With all of the modeling discussion provided above, we will now provide a brief overview of how to implement the Box-Jenkins methodology in practice, which (fortunately) most statistical software packages will perform for you:

Model Identification: Using plots of the data, autocorrelations, partial autocorrelations, and other information, a class of simple ARIMA models is selected.

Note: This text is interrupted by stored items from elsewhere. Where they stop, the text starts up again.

-- ==== Sys2Proof/Certificates/Slice0/Obligations.lean ====
section
/-! DEFINITION. The statements about the model. -/
open Sys2Proof Sys2Proof.Machine

/-! Scalar integer (R187 to R195). -/

/-- R188. The two-source operations; under .w (m = true) they compute on the low 32 bits and sign-extend. -/
def Obligations.ScalarTwoSource : Prop := ∀ (s : State) (h : Hdr) (d a b : SReg),
  let x := (s.s a).v
  let y := (s.s b).v
  let p := (s.s a).p || (s.s b).p
  let is (i : Instr) (v : Word) : Prop := ComputesS s h (N2 d a b) i d v p
  let w (v : BitVec 32) : Word := v.signExtend 64
  let x4 : BitVec 32 := x.truncate 32
  let y4 : BitVec 32 := y.truncate 32
  is (.add h d a b false) (x + y) ∧ is (.add h d a b true) (w (x4 + y4)) ∧
  is (.sub h d a b false) (x - y) ∧ is (.sub h d a b true) (w (x4 - y4)) ∧
  is (.mul h d a b false) (x * y) ∧ is (.mul h d a b true) (w (x4 * y4)) ∧
  is (.and h d a b false) (x &&& y) ∧ is (.and h d a b true) (w (x4 &&& y4)) ∧
  is (.or h d a b false) (x ||| y) ∧ is (.or h d a b true) (w (x4 ||| y4)) ∧
  is (.xor h d a b false) (x ^^^ y) ∧ is (.xor h d a b true) (w (x4 ^^^ y4)) ∧
  is (.andn h d a b false) (x &&& ~~~y) ∧ is (.andn h d a b true) (w (x4 &&& ~~~y4)) ∧
  is (.shl h d a b false) (x <<< (y.extractLsb' 0 6)) ∧ is (.shl h d a b true) (w (x4 <<< (y.extractLsb' 0 5))) ∧
  is (.mulh h d a b false) ((x.signExtend 128 * y.signExtend 128).extractLsb' 64 64) ∧
  is (.mulh h d a b true) ((x.setWidth 128 * y.setWidth 128).extractLsb' 64 64) ∧
  is (.min h d a b false) (if x.toInt ≤ y.toInt then x else y) ∧ is (.min h d a b true) (if x.toNat ≤ y.toNat then x else y) ∧
  is (.max h d a b false) (if x.toInt ≤ y.toInt then y else x) ∧ is (.max h d a b true) (if x.toNat ≤ y.toNat then y else x)

/-- R189. Shifts and rotates by a register or an immediate, bit by bit: source bits of b above the amount field are ignored.
CLZ, CTZ and POPC of a, or of a[31:0] under .w; the counts are zero-extended and the count of zero is the width. Fields that
the forms leave unused are reserved. -/
def Obligations.ScalarShiftsAndCounts : Prop :=
  (∀ (s : State) (h : Hdr) (d a b : SReg) (n : BitVec 6),
  let x := (s.s a).v
  let k := (s.s b).v.toNat % 64
  let by2 (i : Instr) (f : Nat → Bool) : Prop :=
    ∃ v, HasBits v f ∧ ComputesS s h (N2 d a b) i d v ((s.s a).p || (s.s b).p)
  let by1 (i : Instr) (f : Nat → Bool) : Prop := ∃ v, HasBits v f ∧ ComputesS s h (N1 d a) i d v (s.s a).p
  let right (ar : Bool) (k j : Nat) : Bool := if j + k < 64 then x.getLsbD (j + k) else ar && x.getLsbD 63
  (∀ ar, by2 (.shr h d a b ar) (right ar k)) ∧ (∀ ar, by1 (.shri h d a n ar) (right ar n.toNat)) ∧
  by1 (.shli h d a n) (fun j => decide (n.toNat ≤ j) && x.getLsbD (j - n.toNat)) ∧
  by2 (.rot h d a b false) (fun j => x.getLsbD ((j + k) % 64)) ∧
  by2 (.rot h d a b true) (fun j => x.getLsbD ((j + 64 - k) % 64))) ∧
  (∀ (s : State) (h : Hdr) (d a : SReg) (m : Bool),
  let x := (s.s a).v
  let w : Nat := if m then 32 else 64
  let clear (lo hi : Nat) : Prop := ∀ j, lo ≤ j → j < hi → x.getLsbD j = false
  (∃ n, n ≤ w ∧ clear (w - n) w ∧ (n < w → x.getLsbD (w - 1 - n) = true) ∧
    ComputesS s h (N1 d a) (.clz h d a m) d (BitVec.ofNat 64 n) (s.s a).p) ∧
  (∃ n, n ≤ w ∧ clear 0 n ∧ (n < w → x.getLsbD n = true) ∧
    ComputesS s h (N1 d a) (.ctz h d a m) d (BitVec.ofNat 64 n) (s.s a).p) ∧
  ComputesS s h (N1 d a) (.popc h d a m) d (BitVec.ofNat 64 ((List.range w).filter x.getLsbD).length) (s.s a).p) ∧
  Reserved 0x050 26 6 ∧ Reserved 0x051 27 5

/-- R55, R190, R192 to R194. The immediate forms: 22-bit immediates are sign-extended, MOVI's 48 bits too; MOVK replaces one
halfword of the old D; MOV copies, or sign-extends the low 32 bits under .w. SEL passes the selected value, poisoned by it and
by the predicate alone; LEA adds a shifted index and a displacement in bytes. GETK reads a reach zero-extended and unpoisoned;
SETK writes the low 16 bits of a scalar to a reach and nothing else; a poisoned source of SETK raises Poison Consumed. -/
def Obligations.ImmediatesSelectsAndReaches : Prop :=
  ((∀ (s : State) (h : Hdr) (d a : SReg) (i : BitVec 22) (l : BitVec 48) (q : BitVec 16)
    (hw : BitVec 2),
  let x := (s.s a).v
  ComputesS s h (N1 d a) (.addi h d a i) d (x + i.signExtend 64) (s.s a).p ∧
  ComputesS s h (N1 d a) (.andi h d a i) d (x &&& i.signExtend 64) (s.s a).p ∧
  ComputesS s h (N1 d a) (.ori h d a i) d (x ||| i.signExtend 64) (s.s a).p ∧
  ComputesS s h (N1 d a) (.xori h d a i) d (x ^^^ i.signExtend 64) (s.s a).p ∧
  ComputesS s h ⟨[], [d], [], [], [], false, false, .near⟩ (.movi h d l) d (l.signExtend 64) false ∧
  (∃ v, HasBits v (fun j => if j / 16 = hw.toNat then q.getLsbD (j % 16) else (s.s d).v.getLsbD j) ∧
    ComputesS s h (N1 d d) (.movk h d q hw) d v (s.s d).p) ∧
  ComputesS s h (N1 d a) (.mov h d a false) d x (s.s a).p ∧
  ComputesS s h (N1 d a) (.mov h d a true) d ((x.truncate 32).signExtend 64) (s.s a).p) ∧
  ∀ (s : State) (h : Hdr) (d a b : SReg) (q : PReg) (neg : Bool) (sh : BitVec 2)
    (disp : BitVec 10),
  let c : Bool := (s.p q).m.getLsbD 0 ^^ neg
  ComputesS s h ⟨[a, b], [d], [], [q], [], false, false, .near⟩ (.sel h d a b q neg) d (if c then (s.s a).v else (s.s b).v)
    ((if c then (s.s a).p else (s.s b).p) || (s.p q).p) ∧
  ComputesS s h (N2 d a b) (.lea h d a b sh disp) d ((s.s a).v + ((s.s b).v <<< sh.toNat) + disp.signExtend 64)
    ((s.s a).p || (s.s b).p)) ∧
  ∀ (s : State) (h : Hdr) (d : SReg) (a : SReg) (k : KReg),
  ComputesS s h ⟨[], [d], [], [], [], false, false, .near⟩ (.getk h d k) d ((s.k k).setWidth 64) false ∧
  (Acts s h ⟨[a], [], [], [], [], false, false, .near⟩ → (s.s a).p = false →
    ∃ t, exec (.setk h k a) s = .next t ∧ Went s t s.next ∧ (∀ j, t.k j = if j = k then (s.s a).v.truncate 16 else s.k j) ∧
      SameS s t ∧ SameP s t ∧ SameV s t ∧ SameCtl s t ∧ SameFlags s t ∧ OnlySlot s t ∧ KeptThread s t) ∧
  (Acts s h ⟨[a], [], [], [], [], false, false, .near⟩ → (s.s a).p = true →
    exec (.setk h k a) s = .next (takeTrap s s.ctl.cur ⟨cPoison, 0, 0⟩)) ∧
  Reserved 0x05B 5 11 ∧ Reserved 0x05C 5 5 ∧ Reserved 0x05C 28 4 ∧ Reserved 0x05E 19 1 ∧ Reserved 0x05E 20 12 ∧ Reserved 0x05F 15 5
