-- ==== Sys2Proof/Tests/Slice0.lean ====
section
/-! SUPPORT. The row's own tests: ill-formed instructions, words written out from the encoding tables of the spec, single
steps, and for every statement a state and operands that meet its hypotheses. -/
namespace Sys2Proof.Tests
open Sys2Proof.Machine
/-! One theorem after the other: the kernel's evaluations side by side would take more memory than the check gives. -/
set_option Elab.async false

/-! Small states. -/

/-- One thread of all 32 vector registers in slot 0, its first 64 KiB mapped at reach 0 (log 9). -/
def b0 : State := placed State.reset 16 0
/-- The ranger in hand, in slot 15. -/
def rg : State :=
  let s := placed State.reset 16 0x1E00
  { s with ctl := { s.ctl with cur := 15 }, core := { s.core with priv := { s.core.priv with handling := true } } }
def h0 : Hdr := ⟨0, false⟩
/-- Guarded by p1, by p2. -/
def hG : Hdr := ⟨1, false⟩
def hP : Hdr := ⟨2, false⟩
/-- A scalar register of a thread set (s0 to s7), a predicate, a reach, a vector register. -/
def sr (s : State) (r : Fin 8) (v : Word) (p : Bool := false) : State :=
  s.modMe fun t => { t with regs := { t.regs with g := t.regs.g.set r ⟨v, p, false, 0, none⟩ } }
def pr (s : State) (q : Fin 8) (m : Word) (p : Bool := false) : State :=
  s.modMe fun t => { t with regs := { t.regs with q := t.regs.q.set q ⟨m, p, false, 0⟩ } }
def kr (s : State) (k : Fin 4) (r : BitVec 16) : State :=
  s.modMe fun t => { t with regs := { t.regs with k := t.regs.k.set k r } }
def vr (s : State) (r : VNum) (v : VVal) : State := s.putV s.ctl.cur r ⟨v, 0⟩
def me (s : State) (f : Thread → Thread) : State := s.modMe f
def win (s : State) (w : Window) : State := me s fun t => { t with regs := { t.regs with win := w } }

/-! Hypotheses, by evaluation. -/

def issuesB (s : State) (h : Hdr) (n : Names) : Bool :=
  !campBlocks s.me && !farBlocks s h n && namesOk s s.ctl.cur n && !s.me.regs.win.pend && !overLimit s.me.cur &&
    !guardWriting s h && !s.ctl.awaits
def mayB (s : State) (h : Hdr) (n : Names) : Bool :=
  !campBlocks s.me && !farBlocks (armGuard s h) h n && namesOk s s.ctl.cur n && !s.me.regs.win.pend && !overLimit s.me.cur
def actsB (s : State) (h : Hdr) (n : Names) : Bool := issuesB s h n && gbit s h && !gpois s h
def calmB (s : State) : Bool := !s.me.reg.isOpen && !uncommitted s.me && s.me.cur.taken.isEmpty && s.me.cur.pushed.isEmpty
def plainB (s : State) (rs : List VNum) : Bool :=
  rs.all (fun r => match bindIdx s r with | some k => decide ((s.binding k).kind = .unbound) | none => true) && s.ctl.taken.isEmpty

theorem issues {s : State} {h : Hdr} {n : Names} (e : issuesB s h n = true) : Issues s h n := by
  simp only [issuesB, Bool.and_eq_true, Bool.not_eq_true'] at e
  exact ⟨e.1.1.1.1.1.1, e.1.1.1.1.1.2, e.1.1.1.1.2, e.1.1.1.2, e.1.1.2, e.1.2, e.2⟩
theorem may {s : State} {h : Hdr} {n : Names} (e : mayB s h n = true) : MayIssue s h n := by
  simp only [mayB, Bool.and_eq_true, Bool.not_eq_true'] at e
  exact ⟨e.1.1.1.1, e.1.1.1.2, e.1.1.2, e.1.2, e.2⟩
theorem acts {s : State} {h : Hdr} {n : Names} (e : actsB s h n = true) : Acts s h n := by
  simp only [actsB, Bool.and_eq_true, Bool.not_eq_true'] at e
  exact ⟨issues e.1.1, e.1.2, e.2⟩
theorem calm {s : State} (e : calmB s = true) : Calm s := by
  simp only [calmB, Bool.and_eq_true, Bool.not_eq_true', List.isEmpty_iff] at e
  exact ⟨e.1.1.1, e.1.1.2, e.1.2, e.2⟩
theorem plain {s : State} {rs : List VNum} (e : plainB s rs = true) : Plain s rs := by
  simp only [plainB, Bool.and_eq_true, List.isEmpty_iff, List.all_eq_true] at e
  refine ⟨fun r hr k hk => ?_, e.2⟩
  have := e.1 r hr
  rw [hk] at this
  exact of_decide_eq_true this

theorem bok {x : BRes} (e : (match x with | .ok _ _ => true | _ => false) = true) : ∃ a f, x = .ok a f := by
  cases x with
  | ok a f => exact ⟨a, f, rfl⟩
  | _ => cases e
theorem xok {x : XRes} (e : (match x with | .ok _ => true | _ => false) = true) : ∃ as, x = .ok as := by
  cases x with
  | ok as => exact ⟨as, rfl⟩
  | _ => cases e
theorem dok {x : DSpan} (e : (match x with | .ok _ => true | _ => false) = true) : ∃ a, x = .ok a := by
  cases x with
  | ok a => exact ⟨a, rfl⟩
  | _ => cases e
theorem hok {x : Home} (e : (match x with | .at_ _ => true | _ => false) = true) : ∃ a, x = .at_ a := by
  cases x with
  | at_ a => exact ⟨a, rfl⟩
  | _ => cases e
theorem sok {α : Type} {x : Option α} (e : x.isSome = true) : ∃ a, x = some a := by
  cases x with
  | some a => exact ⟨a, rfl⟩
  | none => cases e

/-! Witnesses: scalar integer, control. -/

/-- A guard whose writer is still in flight. -/
def early : State := me b0 fun t => { t with
  regs := { t.regs with q := t.regs.q.set 1 ⟨1, false, false, 5⟩ }
  flight := [⟨5, 0, t.regs, false, false⟩] }
theorem wit_ScalarTwoSource : MayIssue (sr b0 1 0x8000000000000000) h0 (N2 3 1 2) ∧
    (MayIssue early hG (N2 3 1 2) ∧ guardWriting early hG = true) := ⟨may (by decide +kernel), may (by decide +kernel), by decide +kernel⟩

theorem wit_ScalarShiftsAndCounts : MayIssue b0 h0 (N2 3 1 2) ∧ MayIssue b0 h0 (N1 3 1) ∧
    (headOp 0x0500 = 0x050 ∧ (0x80000000 : BitVec 64).extractLsb' 26 6 ≠ 0) ∧
    (headOp 0x0510 = 0x051 ∧ (0x08000000 : BitVec 64).extractLsb' 27 5 ≠ 0) :=
  ⟨may (by decide +kernel), may (by decide +kernel), by decide, by decide⟩

theorem wit_ImmediatesSelectsAndReaches :
    MayIssue b0 h0 (N1 3 1) ∧ MayIssue b0 h0 ⟨[], [3], [], [], [], false, false, .near⟩ ∧ MayIssue b0 h0 (N1 3 3) ∧
    MayIssue b0 h0 ⟨[1, 2], [3], [], [4], [], false, false, .near⟩ ∧ MayIssue b0 h0 (N2 3 1 2) ∧
    (Acts b0 h0 (NS [1]) ∧ (b0.s 1).p = false) ∧ (Acts (sr b0 1 0 true) h0 (NS [1]) ∧ ((sr b0 1 0 true).s 1).p = true) ∧
    [(0x05B0, 5, 0x20), (0x05C0, 5, 0x20), (0x05C0, 28, 0x10000000), (0x05E0, 19, 0x80000), (0x05E0, 20, 0x100000),
      (0x05F0, 15, 0x8000)].all (fun x : BitVec 16 × Nat × BitVec 64 =>
      decide (headOp x.1 = x.1.extractLsb' 4 9 ∧ x.2.2.extractLsb' x.2.1 1 ≠ 0)) = true :=
  ⟨may (by decide +kernel), may (by decide +kernel), may (by decide +kernel), may (by decide +kernel),
    may (by decide +kernel), ⟨acts (by decide +kernel), by decide +kernel⟩, ⟨acts (by decide +kernel), by decide +kernel⟩,
    by decide⟩

/-- A field that ends at bit 63, one that passes it. -/
theorem wit_BitFields : ((60 : BitVec 6).toNat + ((3 : BitVec 6).toNat + 1) ≤ 64) ∧ MayIssue b0 h0 (N1 3 1) ∧ MayIssue b0 h0 (N2 3 3 1) ∧
    (headOp 0x0580 = 0x058 ∧ 64 < ((0x13D00000 : BitVec 64).extractLsb' 20 6).toNat + ((0x13D00000 : BitVec 64).extractLsb' 26 6).toNat + 1) ∧
    (headOp 0x0590 = 0x059 ∧ (0x400 : BitVec 64).extractLsb' 10 5 ≠ 0) ∧ (headOp 0x05A0 = 0x05A ∧ (0x8000 : BitVec 64).extractLsb' 15 5 ≠ 0) :=
  ⟨by decide, may (by decide +kernel), may (by decide +kernel), by decide, by decide, by decide⟩
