-- ==== Sys2Proof/Machine/Trans.lean ====
section
/-! DEFINITION. Records the device writes (error logs R318 to R320, host rings R325, fault records R295), page-table walks (R169 to R174), homes (R152 to R154), and the check of an instruction's accesses over its lanes (R173). -/

namespace Sys2Proof.Machine

/-- The key of a physical address of a package. -/
def keyOf (pkg pa : Nat) : Nat := pkg * 2 ^ 48 + pa

/-- R334: a key names, above the package and the address, the identity of the encryption key it is accessed under (log entry 28). -/
def keyPkg (k : Nat) : Nat := k / 2 ^ 48 % 2 ^ 24
def keyPa (k : Nat) : Nat := k % 2 ^ 48
def keyCrypt (k : Nat) : Nat := k / 2 ^ 72

/-- The key without the encryption key's identity: where the byte stands. -/
def plainKey (k : Nat) : Nat := k % 2 ^ 72

/-- The 128-byte sector of a key. -/
def sectorOf (k : Nat) : Nat := plainKey k / 128

/-- R334: the key identity a sector was last written under. -/
def Mach.sealKey (m : Mach) (s : Nat) : Nat := match m.sealKeys.find? fun p => p.1 == s with | some p => p.2 | none => 0

/-- R334: the 64 bytes of a key identity. -/
def Mach.keyBytes (m : Mach) (ident : Nat) : List Byte :=
  match m.keyTab[ident]? with
  | some (.root n) => padTo 64 (Config.rootKey n)
  | some (.blob bs) => padTo 64 bs
  | none => zeros 64

/-- R334: the byte memory holds at a key, read under the key's own encryption key: `mem` holds the plain bytes, which the writer's key encrypted and this one decrypts. -/
def Mach.memByte (m : Mach) (key : Nat) : Byte :=
  let s := sectorOf key
  let k := m.sealKey s
  if k = keyCrypt key then Memory.get m.mem (plainKey key)
  else
    let pa := s * 128 % 2 ^ 48
    (xtsDecrypt (m.keyBytes (keyCrypt key)) pa (xtsEncrypt (m.keyBytes k) pa (m.mem.bytes (s * 128) 128))).getD (key % 128) 0

/-- n bytes of memory from a key upward. -/
def Mach.memBytes (m : Mach) (key n : Nat) : List Byte := (List.range n).map fun i => m.memByte (key + i)

/-- R334: a sector is held under an encryption key from now on, its bytes as that key reads them. -/
def Mach.rekey (m : Mach) (crypt s : Nat) : Mach :=
  if m.sealKey s = crypt then m
  else
    { m with
      mem := m.mem.setCells (cellsFrom (s * 128) (m.memBytes (crypt * 2 ^ 72 + s * 128) 128)),
      sealKeys := (if crypt = 0 then [] else [(s, crypt)]) ++ m.sealKeys.filter fun p => p.1 != s }

/-- R334: bytes are written to memory, each under its own encryption key. -/
def Mach.putCells (m : Mach) (cs : List Host.Cell) : Mach :=
  ((cs.map fun c => keyCrypt c.1).eraseDups).foldl
    (fun m k =>
      let mine := cs.filter fun c => keyCrypt c.1 == k
      let m1 := ((mine.map fun c => sectorOf c.1).eraseDups).foldl (fun m s => m.rekey k s) m
      { m1 with mem := m1.mem.setCells (mine.map fun c => (plainKey c.1, c.2)) }) m

/-- R334: the identity of an installed key. -/
def Mach.keyId (m : Mach) (k : Nat) : Option Nat := (m.keys.find? fun p => p.1 == k).map Prod.snd

/-- R334: the part of a key that names the encryption: memory of the package's dies is encrypted, host memory and registers are not (log entry 28). -/
def cryptPart (ident pa : Nat) : Nat := if pa < 2 ^ 39 then ident * 2 ^ 72 else 0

This amounts to estimating (or guesstimating) an appropriate value for d followed by estimates for p and q (as well as P, D, and Q in the seasonal time series setting).
Model Estimation: The autoregressive and moving average parameters are found via an optimization method like maximum likelihood.
Diagnostic Checking: The fitted model is checked for inadequacies by studying the autocorrelations of the residual series (i.e., the time-ordered residuals).

The above is then iterated until there appears to be minimal to no improvement in the fitted model.

1 It should be noted that stochastic processes are itself a heavily-studied and very important statistical subject.